当時の特撮技術は、現在のようなCG技術とは異なり、ミニチュアや合成、特殊効果などを駆使して制作されていました。本作でも、そうした手作りの特撮が、独特のレトロな雰囲気を醸し出しており、それが逆に魅力となっています。宇宙船のデザインや、宇宙人の造形など、当時のSF映画の雰囲気を色濃く感じることができます。
また、脚本には笠原良介、佐々木守らが参加し、クレージーキャッツのメンバーの個性を最大限に引き出すような、ユーモラスでテンポの良い展開が作り上げられました。彼らのアドリブや、現場での息の合ったやり取りも、作品に生かされていると言えるでしょう。
まとめ
『クレージーだよ 奇想天外』は、クレージーキャッツのエンターテイメント性を存分に味わえる、SFコメディの傑作です。彼らならではのナンセンスなギャグ、植木等の歌声、そして予測不能なストーリー展開は、公開から半世紀以上経った今でも色褪せることなく、私たちを笑いと感動の世界へと誘います。
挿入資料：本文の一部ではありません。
-- ==== Sys2Proof/Laws/Pool.lean ====
section
/-! SUPPORT. The timer pool: ticks, takes, releases, hand-overs, and the records they touch. -/
namespace Sys2Proof.Machine

@[simp] theorem Supervision.withPool_sel (u : Supervision) (p : Pool) (r : RecIx) :
    ({ u with pool := p } : Supervision).sel r = u.sel r := rfl

@[simp] theorem Supervision.withPool_live (u : Supervision) (p : Pool) (r : RecIx) :
    ({ u with pool := p } : Supervision).live r = u.live r := rfl

@[simp] theorem Supervision.countShort_sel (u : Supervision) (r : RecIx) : u.countShort.sel r = u.sel r := rfl

/-! ## The lowest FREE timer -/

theorem find_finRange_eq_some {n : Nat} {p : Fin n → Bool} {t : Fin n} :
    (List.finRange n).find? p = some t ↔ p t = true ∧ ∀ k, k < t → p k = false := by
  rw [List.find?_eq_some_iff_getElem]
  constructor
  · rintro ⟨h, i, hi, rfl, hj⟩
    refine ⟨h, fun k hk => ?_⟩
    have hk' : k.val < i := by simpa [Fin.lt_def] using hk
    simpa using hj k.val hk'
  · rintro ⟨h, hk⟩
    exact ⟨h, t.val, by simp, by simp, fun j hj => by simpa using hk ⟨j, by omega⟩ (by simpa [Fin.lt_def] using hj)⟩

theorem find_finRange_eq_none {n : Nat} {p : Fin n → Bool} : (List.finRange n).find? p = none ↔ ∀ k, p k = false := by
  simp [List.find?_eq_none]

theorem Pool.lowestFree_eq_some {p : Pool} {t : TimerIx} :
    p.lowestFree = some t ↔ pick p.timers t = none ∧ ∀ k, k < t → (pick p.timers k).isSome = true := by
  unfold Pool.lowestFree
  rw [find_finRange_eq_some, Option.isNone_iff_eq_none]
  refine and_congr_right fun _ => forall_congr' fun k => imp_congr_right fun _ => ?_
  cases pick p.timers k <;> simp

theorem Pool.lowestFree_eq_none {p : Pool} : p.lowestFree = none ↔ ∀ t, (pick p.timers t).isSome = true := by
  unfold Pool.lowestFree
  rw [find_finRange_eq_none]
  refine forall_congr' fun k => ?_
  cases pick p.timers k <;> simp

/-! ## The timer a record holds -/

theorem Supervision.heldTimer_of_none {u : Supervision} {r : RecIx} {x : Selector} (hx : u.sel r = some x)
    (ht : x.timer = none) : u.heldTimer r = none := by
  simp [Supervision.heldTimer, hx, ht]

theorem Supervision.heldTimer_of_some {u : Supervision} (law : PoolLaw u) {r : RecIx} {x : Selector} {t : TimerIx}
    (hx : u.sel r = some x) (ht : x.timer = some t) : u.heldTimer r = some t := by
  obtain ⟨timer, h, ho⟩ := law.holds r x t hx ht
  simp [Supervision.heldTimer, hx, ht, h, ho]

/-- A record that waits holds no timer, and its number stands in the queue. -/
theorem Supervision.mem_waiters_iff {u : Supervision} (law : PoolLaw u) {r : RecIx} {x : Selector} (hx : u.sel r = some x) :
    r ∈ u.pool.waiters ↔ x.waiting = true := by
  rw [law.waiters r, hx]
  simp

/-! ## Hand-over and release -/

theorem Supervision.handOver_empty {u : Supervision} (t : TimerIx) (h : u.pool.waiters = []) : u.handOver t = u := by
  simp [Supervision.handOver, h]

/-- A freed timer goes to the head waiter. -/
theorem Supervision.handOver_cons {u : Supervision} (t : TimerIx) {h : RecIx} {rest : List RecIx}
    (hw : u.pool.waiters = h :: rest) :
    (u.handOver t).pool = { u.pool with waiters := rest }.lend t (.loaded h .ret (u.returnTicks h)) ∧
    (u.handOver t).sel h = (u.sel h).map (fun x => { x with timer := some t, waiting := false }) ∧
    ∀ q, q ≠ h → (u.handOver t).sel q = u.sel q := by
  simp only [Supervision.handOver, hw]
  refine ⟨rfl, ?_, fun q hq => ?_⟩
  · rw [Supervision.modSel_same]
    rfl
  · rw [Supervision.modSel_ne _ _ hq.symm]
    rfl

theorem Supervision.handOver_waiters (u : Supervision) (t : TimerIx) : (u.handOver t).pool.waiters = u.pool.waiters.tail := by
  unfold Supervision.handOver
  split
  · rename_i h; simp [h]
  · rename_i h; simp [h, Pool.lend]

theorem Supervision.handOver_shorts (u : Supervision) (t : TimerIx) : (u.handOver t).pool.shorts = u.pool.shorts := by
  unfold Supervision.handOver
  split <;> rfl

/-- The selector part of a record that a hand-over does not serve. -/
theorem Supervision.handOver_sel {u : Supervision} (t : TimerIx) {r : RecIx} (h : r ∉ u.pool.waiters) :
    (u.handOver t).sel r = u.sel r := by
  cases hw : u.pool.waiters with
  | nil => rw [Supervision.handOver_empty t hw]
  | cons q rest => exact (Supervision.handOver_cons t hw).2.2 r (by rintro rfl; simp [hw] at h)

theorem Supervision.freeTimer_sel {u : Supervision} (t : TimerIx) {r : RecIx} (h : r ∉ u.pool.waiters) :
    (u.freeTimer r t).sel r = (u.sel r).map (fun x => { x with timer := none }) := by
  unfold Supervision.freeTimer
  rw [Supervision.handOver_sel t (by simpa using h), Supervision.modSel_same]
  rfl

/-- A release leaves the record without a timer. -/
theorem Supervision.releaseTimer_sel {u : Supervision} (law : PoolLaw u) {r : RecIx} {x : Selector} (hx : u.sel r = some x)
    (hw : x.waiting = x.timer.isNone ∨ x.waiting = false) :
    (u.releaseTimer r).sel r = some { x with timer := none } := by
  unfold Supervision.releaseTimer
  cases ht : x.timer with
  | none =>
    rw [Supervision.heldTimer_of_none hx ht]
    simp only [hx, Option.some.injEq]
    cases x
    simp_all
  | some t =>
    rw [Supervision.heldTimer_of_some law hx ht]
    have hn : r ∉ u.pool.waiters := by
      rw [Supervision.mem_waiters_iff law hx]
      rcases hw with h | h <;> simp [h, ht]
    simp only [Supervision.freeTimer_sel t hn, hx, Option.map_some]

/-- After the record's waits have ended it holds no timer and does not wait. -/
theorem Supervision.endWaits_sel {u : Supervision} (law : PoolLaw u) {r : RecIx} {x : Selector} (hx : u.sel r = some x)
    (hw : x.waiting = x.timer.isNone ∨ x.waiting = false) :
    (u.endWaits r).sel r = some { x with timer := none, waiting := false } := by
  unfold Supervision.endWaits Supervision.leave
  rw [Supervision.modSel_same]
  have h := Supervision.releaseTimer_sel law hx hw
  show Option.map _ ((u.releaseTimer r).sel r) = _
  rw [h]
  rfl

theorem Supervision.endWaits_waiters (u : Supervision) (r : RecIx) : r ∉ (u.endWaits r).pool.waiters := by
  simp [Supervision.endWaits, Supervision.leave]

theorem Supervision.releaseTimer_shorts (u : Supervision) (r : RecIx) : (u.releaseTimer r).pool.shorts = u.pool.shorts := by
  unfold Supervision.releaseTimer
  split
  · rfl
  · exact Supervision.handOver_shorts _ _

theorem Supervision.endWaits_shorts (u : Supervision) (r : RecIx) : (u.endWaits r).pool.shorts = u.pool.shorts :=
  u.releaseTimer_shorts r

/-! ## A take -/

/-- A take lends the lowest FREE timer. -/
theorem Supervision.takeTimer_eq {u : Supervision} (r : RecIx) (purpose : Purpose) (ticks : Nat) {t : TimerIx}
    (h : u.pool.lowestFree = some t) :
    u.takeTimer r purpose ticks =
      some ({ u with pool := u.pool.lend t (.loaded r purpose ticks) }.modSel r (fun x => { x with timer := some t })) := by
  simp [Supervision.takeTimer, h]

theorem Supervision.takeTimer_none {u : Supervision} (r : RecIx) (purpose : Purpose) (ticks : Nat)
    (h : u.pool.lowestFree = none) : u.takeTimer r purpose ticks = none := by
  simp [Supervision.takeTimer, h]

/-- A FREE timer put in use adds one to the number RUNNING. -/
theorem Pool.running_put {p : Pool} {t : TimerIx} (timer : Timer) (h : pick p.timers t = none) :
    ({ p with timers := put p.timers t (some timer) } : Pool).running = p.running + 1 := by
  have hlen : t.val < p.timers.toList.length := by simp
  have hget : p.timers.toList[t.val] = none := by simpa [pick] using h
  have hset : (put p.timers t (some timer)).toList = p.timers.toList.set t.val (some timer) := by
    simp [put, Vector.toList_set]
  unfold Pool.running
  simp only [hset]
  rw [List.countP_set hlen]
  simp [hget]

/-! ## A tick -/

@[simp] theorem Pool.pick_tick (p : Pool) (t : TimerIx) : pick p.tick.timers t = (pick p.timers t).map Timer.tick := by
  simp [Pool.tick, pick, mapTable]

@[simp] theorem Pool.tick_waiters (p : Pool) : p.tick.waiters = p.waiters := rfl

@[simp] theorem Pool.tick_shorts (p : Pool) : p.tick.shorts = p.shorts := rfl

@[simp] theorem Pool.tick_highWater (p : Pool) : p.tick.highWater = p.highWater := rfl

/-- The timers whose expiries are to be taken are those that have reached 0. -/
theorem Pool.mem_expiring {p : Pool} {t : TimerIx} :
    t ∈ p.expiring ↔ ∃ timer, pick p.timers t = some timer ∧ timer.remaining = 0 := by
  unfold Pool.expiring
  cases h : pick p.timers t <;> simp [h]

theorem Pool.nodup_expiring (p : Pool) : p.expiring.Nodup := (List.nodup_finRange 24).filter _

/-- A tick at which no timer reaches 0 counts the timers and does nothing else. -/
theorem State.tick_eq_of_no_expiry {s : State} (hr : s.nReset = true)
    (h : ∀ t timer, pick s.sup.pool.tick.timers t = some timer → timer.remaining ≠ 0) :
    s.tick = { s with sup := { s.sup with pool := s.sup.pool.tick } } := by
  have : s.sup.pool.tick.expiring = [] :=
    List.eq_nil_iff_forall_not_mem.2 fun t ht => by
      obtain ⟨timer, h1, h2⟩ := Pool.mem_expiring.1 ht
      exact h t timer h1 h2
  simp [State.tick, hr, State.takeExpiries, this]

/-! ## What freeing a timer comes to -/

/-- A timer freed for a record that does not wait (R135, R139, R115). -/
theorem Supervision.freeTimer_frees {u : Supervision} {r : RecIx} (t : TimerIx) (hn : r ∉ u.pool.waiters) :
    u.frees (u.freeTimer r t) r t := by
  unfold Supervision.freeTimer
  generalize hv : Supervision.modSel _ r (fun x => { x with timer := none }) = v
  have hp : v.pool = { u.pool with timers := put u.pool.timers t none } := by rw [← hv]; rfl
  have hr : ∀ q, r ≠ q → v.record q = u.record q := fun q hq => by
    rw [← hv]
    exact Supervision.modSel_record_ne _ _ hq
  cases hw : u.pool.waiters with
  | nil =>
    have hw' : v.pool.waiters = [] := by rw [hp]; exact hw
    rw [Supervision.handOver_empty t hw']
    exact
      { timers := fun k hk => by rw [hp]; exact pick_put_ne _ _ hk.symm
        shorts := by rw [hp]
        free := fun _ => ⟨by rw [hp]; exact pick_put_same _ _ _, hw'⟩
        handed := fun h rest l e => by simp [hw] at e
        records := fun q hq _ => hr q hq.symm }
  | cons h rest =>
    have hne : r ≠ h := by rintro rfl; simp [hw] at hn
    have hw' : v.pool.waiters = h :: rest := by rw [hp]; exact hw
    have hpool := (Supervision.handOver_cons t hw').1
    refine
      { timers := fun k hk => by
          rw [hpool, hp]
          simp only [Pool.lend]
          rw [pick_put_ne _ _ hk.symm, pick_put_ne _ _ hk.symm]
        shorts := by rw [Supervision.handOver_shorts, hp]
        free := fun e => by simp [hw] at e
        handed := fun h' rest' l e hl => ?_
        records := fun q hq hh => ?_ }
    · rw [hw, List.cons.injEq] at e
      obtain ⟨rfl, rfl⟩ := e
      have hl' : v.live h = some l := by rw [← hl, Supervision.live, hr h hne]; rfl
      refine ⟨?_, by rw [hpool]; rfl, ?_⟩
      · rw [hpool]
        simp only [Pool.lend, pick_put_same, Timer.loaded, Supervision.returnTicks, hl', Fields.returnTicks]
      · simp only [Supervision.handOver, hw', Supervision.modSel_live]
        show Option.map _ (v.live h) = _
        rw [hl']
        rfl
    · simp only [Supervision.handOver, hw']
      rw [Supervision.modSel_record_ne _ _ (by rintro rfl; simp [hw] at hh)]
      exact hr q hq.symm

/-- What a release comes to, and a change of the record's own selector part after it. -/
theorem Supervision.frees.modSel {u v : Supervision} {r : RecIx} {t : TimerIx} (h : u.frees v r t) (hn : r ∉ u.pool.waiters)
    (f : Selector → Selector) : u.frees (v.modSel r f) r t where
  timers := h.timers
  shorts := h.shorts
  free := h.free
  handed q rest l hw hl := by
    rw [Supervision.modSel_live_ne _ _ (by rintro rfl; simp [hw] at hn)]
    exact h.handed q rest l hw hl
  records q hq hh := by rw [Supervision.modSel_record_ne _ _ hq.symm]; exact h.records q hq hh

theorem Supervision.releaseTimer_frees {u : Supervision} (law : PoolLaw u) {r : RecIx} {x : Selector} {t : TimerIx}
    (hx : u.sel r = some x) (ht : x.timer = some t) (hw : x.waiting = false) : u.frees (u.releaseTimer r) r t := by
  unfold Supervision.releaseTimer
  rw [Supervision.heldTimer_of_some law hx ht]
  exact Supervision.freeTimer_frees t (by rw [Supervision.mem_waiters_iff law hx]; simp [hw])

/-- The waits of a record that holds a timer end (R110, R123). -/
theorem Supervision.endWaits_frees {u : Supervision} (law : PoolLaw u) {r : RecIx} {x : Selector} {t : TimerIx}
    (hx : u.sel r = some x) (ht : x.timer = some t) (hw : x.waiting = false) : u.frees (u.endWaits r) r t := by
  have hn : r ∉ u.pool.waiters := by rw [Supervision.mem_waiters_iff law hx]; simp [hw]
  have h := Supervision.releaseTimer_frees law hx ht hw
  have hr : r ∉ (u.releaseTimer r).pool.waiters := by
    unfold Supervision.releaseTimer
    rw [Supervision.heldTimer_of_some law hx ht]
    show r ∉ (Supervision.handOver _ t).pool.waiters
    rw [Supervision.handOver_waiters]
    exact fun hm => hn (List.mem_of_mem_tail hm)
  have hf : (u.releaseTimer r).pool.waiters.filter (fun q => decide (q ≠ r)) = (u.releaseTimer r).pool.waiters :=
    List.filter_eq_self.2 fun q hq => by simpa using fun e : q = r => hr (e ▸ hq)
  have hl : u.endWaits r = (u.releaseTimer r).modSel r (fun x => { x with waiting := false }) := by
    unfold Supervision.endWaits Supervision.leave
    rw [hf]
  rw [hl]
  exact h.modSel hn _

/-- The waits of a record without a timer end: it leaves the queue. -/
theorem Supervision.endWaits_pool_of_none {u : Supervision} {r : RecIx} {x : Selector} (hx : u.sel r = some x)
    (ht : x.timer = none) :
    (u.endWaits r).pool = { u.pool with waiters := u.pool.waiters.filter (fun q => decide (q ≠ r)) } := by
  unfold Supervision.endWaits Supervision.releaseTimer
  rw [Supervision.heldTimer_of_none hx ht]
  rfl

end Sys2Proof.Machine
end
SF的な要素を取り入れつつも、根底には人間ドラマが描かれており、臆病な主人公が勇気を見出す姿は、観る者に勇気を与えてくれます。当時の日本の社会情勢や、特撮技術の限界の中で生まれた、手作りの温かさも感じられる作品です。
クレージーキャッツのファンはもちろん、昔ながらの日本映画の雰囲気を楽しみたい方、そして何よりも笑って元気になりたい方におすすめの一本です。